[PROVIDED RECORDS — start]

/-- Settles O41: the span of the record, the test of its fields, the list, then each side decide a copy; the words of one that passes
are words of its hulls, which both sides' tests let pass, and its channel's room decides where it goes. -/
theorem commandsEnterTheChannel : Obligations.CommandsEnterTheChannel := by
  unfold Obligations.CommandsEnterTheChannel
  refine ⟨fun g cx m cd ca cb hg => ?_, fun d a b ch s cx => ?_, fun d a b ch s cx tc ht => ?_⟩
  · intro run
    refine ⟨fun f hf => copyCmd_span hf, fun o ho => ?_⟩
    intro u si r malformed
    have hshape : shapeOf (Mem.read m (cx.fetchAddr o) 48) = r := shapeOf_read m _
    have hok : shapeOk g (Mem.read m (cx.fetchAddr o) 48) r = true ↔ ¬malformed := by
      rw [← hshape]
      exact shapeOk_read hg m _
    have hidx := EngForm.indexed_iff hg
    refine ⟨fun f hf => copyCmd_ecc ho hf, fun hecc hm => copyCmd_malformed ho hecc ?_, fun hecc hm hne f hf =>
      copyCmd_list ho hecc hshape (hok.2 hm) (hidx.2 hne) hf, fun io hlist hecc hm => ?_⟩
    · rw [hshape]
      exact Bool.eq_false_iff.2 fun h => hok.1 h hm
    intro cur inside firstOut side
    have hsides : run = _ := copyCmd_sides (cd := cd) (ca := ca) ho hecc hshape (hok.2 hm) fun h => hlist (hidx.1 h)
    have hsound : ¬(shapeOf (Mem.read m (cx.fetchAddr o) 48)).Malformed g (recNat (Mem.read m (cx.fetchAddr o) 48)) :=
      (shapeOk_iff hg _).1 (hshape ▸ hok.2 hm)
    have hstay := (Shape.sound hsound).2.2.2
    rw [hshape] at hstay
    clear_value r run
    refine ⟨?_, fun ss hss => ?_, fun cmd hrun => ?_⟩
    · have hf := side_faults (run := run) (fun f hf => hsides.trans (Cx.copySides_source hf))
        (shapeHull_source_contained r ca (g == .cpyG))
      have hn1 : (if g = .cpyG then r.lim else r.n1) = (shapeHull r ca false (g == .cpyG)).n1 := by
        rcases hg with rfl | rfl | rfl <;> rfl
      rw [← Hull.walk_unswizzled (h := shapeHull r ca false (g == .cpyG)) rfl r.sws] at hf
      rw [hn1]
      exact hf
    · have hf := side_faults (run := run) (fun f hf => hsides.trans (Cx.copySides_destination hss hf))
        (shapeHull_destination_contained cd (g == .cpyS) hstay)
      have hn1 : (if g = .cpyS then r.lim else r.n1) = (shapeHull r cd true (g == .cpyS)).n1 := by
        rcases hg with rfl | rfl | rfl <;> rfl
      have hswb : (if g = .cpyS then 0 else r.swb) = (shapeHull r cd true (g == .cpyS)).swb := by
        rcases hg with rfl | rfl | rfl <;> rfl
      rw [hn1, hswb]
      exact hf
    · intro word fit
      have hcopy := hsides.symm.trans hrun
      subst hshape
      obtain ⟨hsrc, hdst, hown⟩ := copySides_fit hcopy
      obtain ⟨_, _, path, -, -, -, hcmd⟩ := Cx.copySides_passed hcopy
      refine ⟨by rw [hcmd], by rw [hcmd], by rw [hcmd], by rw [hcmd], by rw [hcmd], by rw [hcmd], ?_, hsrc, hdst, hown,
        fun e he k hk => ⟨copySides_source_word hsound hcopy he ?_, copySides_destination_word hsound hcopy he ?_⟩⟩
      · rw [hcmd]
        by_cases hcpy : g = .cpy
        · exact (if_neg fun h => hidx.1 h hcpy).trans (if_pos hcpy).symm
        · exact (if_pos (hidx.2 hcpy)).trans (if_neg hcpy).symm
      · rw [hcmd]
        exact hk
      · rw [hcmd]
        exact hk
  · intro form
    have hform {i : Instr} {g : EngForm} (he : exec i s = copyForm i g d a b ch s) : form i g := by
      intro hr
      refine ⟨fun f hf => copyForm_raises he hr hf, fun cmd hcmd => ⟨fun tc ht => ?_, fun die h hb hwh => copyForm_hub he hr hcmd hwh⟩⟩
      obtain ⟨hlate, hfull, hfree⟩ := copyForm_tile he hr hcmd ht
      intro timely member
      have htimely := cmd.timely_iff tc ch cx.n
      refine ⟨fun hm hn => hlate (Bool.eq_false_iff.2 fun h => ?_), fun h => hfull (htimely.2 h), fun h => hfree (htimely.2 h)⟩
      exact Bool.eq_false_iff.1 hn (htimely.1 h hm)
    exact ⟨hform rfl, hform rfl, hform rfl⟩
  · intro sel n grp c timely form
    refine ⟨fun hr => ⟨fun h => reduceForm_format rfl hr ht (h.imp id id), fun hv hh o o' ho ho' => ?_⟩,
      fun hr => ⟨fun h => reduceForm_format rfl hr ht (h.imp id id), fun hv hh o o' ho ho' => ?_⟩⟩
    · have hwords : (if (EngForm.gput = .gget ∨ (tc.selected cx b).origin tc.part = tc.t) then cx.reduceWords b else 0) =
          if grp.origin tc.part = tc.t then n else 0 := by
        simp only [reduceCtorEq, false_or]
        rfl
      have hout := reduceForm_outcome (f := .gput) (d := d) (a := a) (b := b) (ch := ch) rfl hr ht hv hh ho ho'
      rw [hwords] at hout
      exact hout
    · have hout := reduceForm_outcome (f := .gget) (d := d) (a := a) (b := b) (ch := ch) rfl hr ht hv hh ho ho'
      rw [if_pos (Or.inl rfl)] at hout
      exact hout

end Sys2Proof.Machine

/-! ### Rounding to a format -/

namespace Sys2Proof.Machine

/-! Powers of two and logarithms of exact values (R45). -/

theorem scalePow_den_pos {num den : Nat} (hd : 0 < den) (e : Int) : 0 < (scalePow num den e).2 := by
  unfold scalePow
  split
  · exact hd
  · exact Nat.mul_pos hd (Nat.two_pow_pos _)

theorem scalePow_num_pos {num : Nat} (hn : 0 < num) (den : Nat) (e : Int) : 0 < (scalePow num den e).1 := by
  unfold scalePow
  split
  · exact Nat.mul_pos hn (Nat.two_pow_pos _)
  · exact hn

theorem scalePow_num_zero (den : Nat) (e : Int) : (scalePow 0 den e).1 = 0 := by
  unfold scalePow
  split
  · exact Nat.zero_mul _
  · rfl

section
variable {K : Type} [Field K] [LinearOrder K] [IsStrictOrderedRing K]

theorem scalePow_div (num den : Nat) (e : Int) :
    ((scalePow num den e).1 : K) / (scalePow num den e).2 = (num : K) / den * 2 ^ e := by
  unfold scalePow
  split
  · next h =>
    obtain ⟨n, rfl⟩ := Int.eq_ofNat_of_zero_le h
    simp only [Int.toNat_natCast, zpow_natCast]
    push_cast
    ring
  · next h =>
    obtain ⟨n, hn⟩ := Int.eq_ofNat_of_zero_le (show 0 ≤ -e by omega)
    obtain rfl : e = -(n : Int) := by omega
    simp only [neg_neg, Int.toNat_natCast, zpow_neg, zpow_natCast]
    push_cast
    rw [div_mul_eq_div_div, div_eq_mul_inv _ ((2 : K) ^ n)]

/-- The exact value of a finite dyadic is its magnitude with its sign. -/
theorem exact_div (s : Bool) (m : Nat) (e : Int) :
    ((scalePow m 1 e).1 : K) / (scalePow m 1 e).2 = |((FVal.fin s m e).rat : K)| := by
  rw [scalePow_div, FVal.rat, Nat.cast_one, div_one]
  cases s <;> simp [abs_mul]

variable [FloorSemiring K]

/-- The exponent of a positive rational (R45). -/
theorem floorLog2_eq {num den : Nat} (hn : 0 < num) (hd : 0 < den) : floorLog2 num den = Int.log 2 ((num : K) / den) := by
  have hden : (0 : K) < den := by exact_mod_cast hd
  have ha : (0 : K) < (num : K) / den := div_pos (by exact_mod_cast hn) hden
  have hlow {n : Nat} (h : 0 < n) : (2 : K) ^ (Nat.log2 n) ≤ n := by exact_mod_cast Nat.log2_self_le h.ne'
  have hup {n : Nat} (h : 0 < n) : (n : K) < 2 ^ (Nat.log2 n + 1) := by exact_mod_cast Nat.lt_log2_self
  have hle (d : Int) : (2 : K) ^ d ≤ (num : K) / den ↔ d ≤ Int.log 2 ((num : K) / den) := by
    have := Int.zpow_le_iff_le_log (b := 2) (x := d) one_lt_two ha
    exact_mod_cast this
  have hlo : (Nat.log2 num : Int) - Nat.log2 den - 1 ≤ Int.log 2 ((num : K) / den) := by
    rw [← hle, le_div_iff₀ hden,
      show (Nat.log2 num : Int) - Nat.log2 den - 1 = Nat.log2 num - (Nat.log2 den + 1 : Nat) by push_cast; ring,
      zpow_sub₀ two_ne_zero, zpow_natCast, zpow_natCast]
    calc (2 : K) ^ Nat.log2 num / 2 ^ (Nat.log2 den + 1) * den
        ≤ 2 ^ Nat.log2 num / 2 ^ (Nat.log2 den + 1) * 2 ^ (Nat.log2 den + 1) :=
          mul_le_mul_of_nonneg_left (hup hd).le (by positivity)
      _ = 2 ^ Nat.log2 num := div_mul_cancel₀ _ (by positivity)
      _ ≤ num := hlow hn
  have hhi : Int.log 2 ((num : K) / den) < (Nat.log2 num : Int) - Nat.log2 den + 1 := by
    rw [← not_le, ← hle, not_le, div_lt_iff₀ hden,
      show (Nat.log2 num : Int) - Nat.log2 den + 1 = (Nat.log2 num + 1 : Nat) - Nat.log2 den by push_cast; ring,
      zpow_sub₀ two_ne_zero, zpow_natCast, zpow_natCast]
    calc (num : K) < 2 ^ (Nat.log2 num + 1) := hup hn
      _ = 2 ^ (Nat.log2 num + 1) / 2 ^ Nat.log2 den * 2 ^ Nat.log2 den := (div_mul_cancel₀ _ (by positivity)).symm
      _ ≤ 2 ^ (Nat.log2 num + 1) / 2 ^ Nat.log2 den * den := mul_le_mul_of_nonneg_left (hlow hd) (by positivity)
  have hfits : (scalePow den 1 ((Nat.log2 num : Int) - Nat.log2 den)).1 ≤
      num * (scalePow den 1 ((Nat.log2 num : Int) - Nat.log2 den)).2 ↔
      (Nat.log2 num : Int) - Nat.log2 den ≤ Int.log 2 ((num : K) / den) := by
    have hp : (0 : K) < (scalePow den 1 ((Nat.log2 num : Int) - Nat.log2 den)).2 := by
      exact_mod_cast scalePow_den_pos Nat.one_pos _
    have hv := scalePow_div (K := K) den 1 ((Nat.log2 num : Int) - Nat.log2 den)
    rw [← hle, le_div_iff₀ hden, ← Nat.cast_le (α := K), Nat.cast_mul, ← div_le_iff₀ hp, hv]
    simp [mul_comm]
  simp only [floorLog2, hfits]
  split <;> omega

end

/-! The kept and the discarded part (R45). -/

section
variable {a : ℝ} {nd : Nat × Nat} (hden : 0 < nd.2) (hq : (nd.1 : ℝ) / nd.2 = a)
include hden hq

omit hden in
theorem kept_part : ⌊a⌋ = ((nd.1 / nd.2 : Nat) : ℤ) := by
  rw [← hq, Int.floor_div_natCast, Int.floor_natCast, Int.natCast_div]

theorem discarded_part : a - ⌊a⌋ = ((nd.1 % nd.2 : Nat) : ℝ) / nd.2 := by
  have hpos : (0 : ℝ) < nd.2 := by exact_mod_cast hden
  rw [kept_part hq, ← hq, eq_div_iff hpos.ne', sub_mul, div_mul_cancel₀ _ hpos.ne']
  have hc : (nd.2 : ℝ) * ((nd.1 / nd.2 : Nat) : ℝ) + ((nd.1 % nd.2 : Nat) : ℝ) = nd.1 := by exact_mod_cast Nat.div_add_mod nd.1 nd.2
  rw [Int.cast_natCast]
  linarith

end

/-! The codes of a floating element in the order of their magnitudes (R35, R45). -/

/-- The mantissa of the magnitude of a code, and its exponent. -/
def codeMant (mw c : Nat) : Nat := (if c / 2 ^ mw = 0 then 0 else 2 ^ mw) + c % 2 ^ mw
def codeExp (mw bias c : Nat) : Int := max ((c / 2 ^ mw : Nat) : Int) 1 - bias - mw
noncomputable def codeMag (mw bias c : Nat) : ℝ := codeMant mw c * 2 ^ codeExp mw bias c

/-- The largest magnitude of a floating element is no special code. -/
theorem Elem.maxCode_finite {f : Elem} {ew mw bias : Nat} (hf : f.fpParams = some (ew, mw, bias)) :
    f.width = ew + mw + 1 ∧ f.maxCode < 2 ^ (ew + mw) ∧ (f.ieee = true → f.maxCode / 2 ^ mw < 2 ^ ew - 1) ∧
      (f = .e4m3 → mw = 3 ∧ f.maxCode < 127) := by
  cases f <;> simp only [Elem.fpParams, reduceCtorEq, Option.some.injEq, Prod.mk.injEq] at hf
  all_goals
    obtain ⟨rfl, rfl, rfl⟩ := hf
    decide

theorem Elem.decode_code {f : Elem} {ew mw bias : Nat} (hf : f.fpParams = some (ew, mw, bias)) (s : Bool) {c : Nat} (hc : c ≤ f.maxCode) :
    f.signBit s + c < 2 ^ f.width ∧ f.decode (f.signBit s + c) = .fin s (codeMant mw c) (codeExp mw bias c) := by
  obtain ⟨hw, hmax, hieee, he4⟩ := Elem.maxCode_finite hf
  have hc' : c < 2 ^ (ew + mw) := by omega
  have hfield : c / 2 ^ mw < 2 ^ ew := by rwa [Nat.div_lt_iff_lt_mul (Nat.two_pow_pos mw), ← pow_add]
  have hsign : f.signBit s = 2 ^ (ew + mw) * s.toNat := by
    rw [Elem.signBit, hw]
    cases s <;> simp
  have hs : s.toNat < 2 := by cases s <;> decide
  have hlt : f.signBit s + c < 2 ^ f.width := by
    rw [hsign, hw, pow_succ]
    nlinarith [Nat.two_pow_pos (ew + mw)]
  have hv : (f.signBit s + c) % 2 ^ f.width = 2 ^ (ew + mw) * s.toNat + c := by rw [Nat.mod_eq_of_lt hlt, hsign]
  have hbit : (2 ^ (ew + mw) * s.toNat + c) / 2 ^ (ew + mw) % 2 = s.toNat := by
    rw [Nat.mul_add_div (Nat.two_pow_pos _), Nat.div_eq_of_lt hc', Nat.add_zero, Nat.mod_eq_of_lt hs]
  have hexp : (2 ^ (ew + mw) * s.toNat + c) / 2 ^ mw % 2 ^ ew = c / 2 ^ mw := by
    rw [pow_add, Nat.mul_comm (2 ^ ew), Nat.mul_assoc, Nat.mul_add_div (Nat.two_pow_pos _), Nat.mul_add_mod, Nat.mod_eq_of_lt hfield]
  have hmant : (2 ^ (ew + mw) * s.toNat + c) % 2 ^ mw = c % 2 ^ mw := by
    rw [pow_add, Nat.mul_comm (2 ^ ew), Nat.mul_assoc, Nat.mul_add_mod]
  have hspecial : (f.ieee && c / 2 ^ mw == 2 ^ ew - 1) = false := by
    cases h : f.ieee with
    | false => rfl
    | true =>
      have := hieee h
      have := Nat.div_le_div_right (c := 2 ^ mw) hc
      simp only [Bool.true_and, beq_eq_false_iff_ne]
      omega
  have hnan : (f == .e4m3 && c / 2 ^ mw == 15 && c % 2 ^ mw == 7) = false := by
    by_contra h
    simp only [Bool.not_eq_false, Bool.and_eq_true, beq_iff_eq, and_assoc] at h
    obtain ⟨rfl, h15, h7⟩ := h
    obtain ⟨rfl, h127⟩ := he4 rfl
    omega
  refine ⟨hlt, ?_⟩
  have hflag : (s.toNat == 1) = s := by cases s <;> rfl
  simp only [Elem.decode, hf, hv, hbit, hexp, hmant, hspecial, hnan, hflag, Bool.false_eq_true, if_false, beq_iff_eq]
  split
  · next h => simp [codeMant, codeExp, h]
  · next h =>
    have hmax1 : max ((c / 2 ^ mw : Nat) : Int) 1 = ((c / 2 ^ mw : Nat) : Int) := max_eq_left (by omega)
    simp only [codeMant, codeExp, h, if_false, hmax1]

[PROVIDED RECORDS — finish]

▸ **TASK INSTRUCTIONS**
Starting at the first line of the data above, please restate word for word every line up to and including the one that holds "rw [← hshape]", and add nothing else.

▸ **WRITTEN RESPONSE**
/-- Settles O41: the span of the record, the test of its fields, the list, then each side decide a copy; the words of one that passes
are words of its hulls, which both sides' tests let pass, and its channel's room decides where it goes. -/
theorem commandsEnterTheChannel : Obligations.CommandsEnterTheChannel := by
  unfold Obligations.CommandsEnterTheChannel
  refine ⟨fun g cx m cd ca cb hg => ?_, fun d a b ch s cx => ?_, fun d a b ch s cx tc ht => ?_⟩
  · intro run
    refine ⟨fun f hf => copyCmd_span hf, fun o ho => ?_⟩
    intro u si r malformed
    have hshape : shapeOf (Mem.read m (cx.fetchAddr o) 48) = r := shapeOf_read m _
    have hok : shapeOk g (Mem.read m (cx.fetchAddr o) 48) r = true ↔ ¬malformed := by
      rw [← hshape]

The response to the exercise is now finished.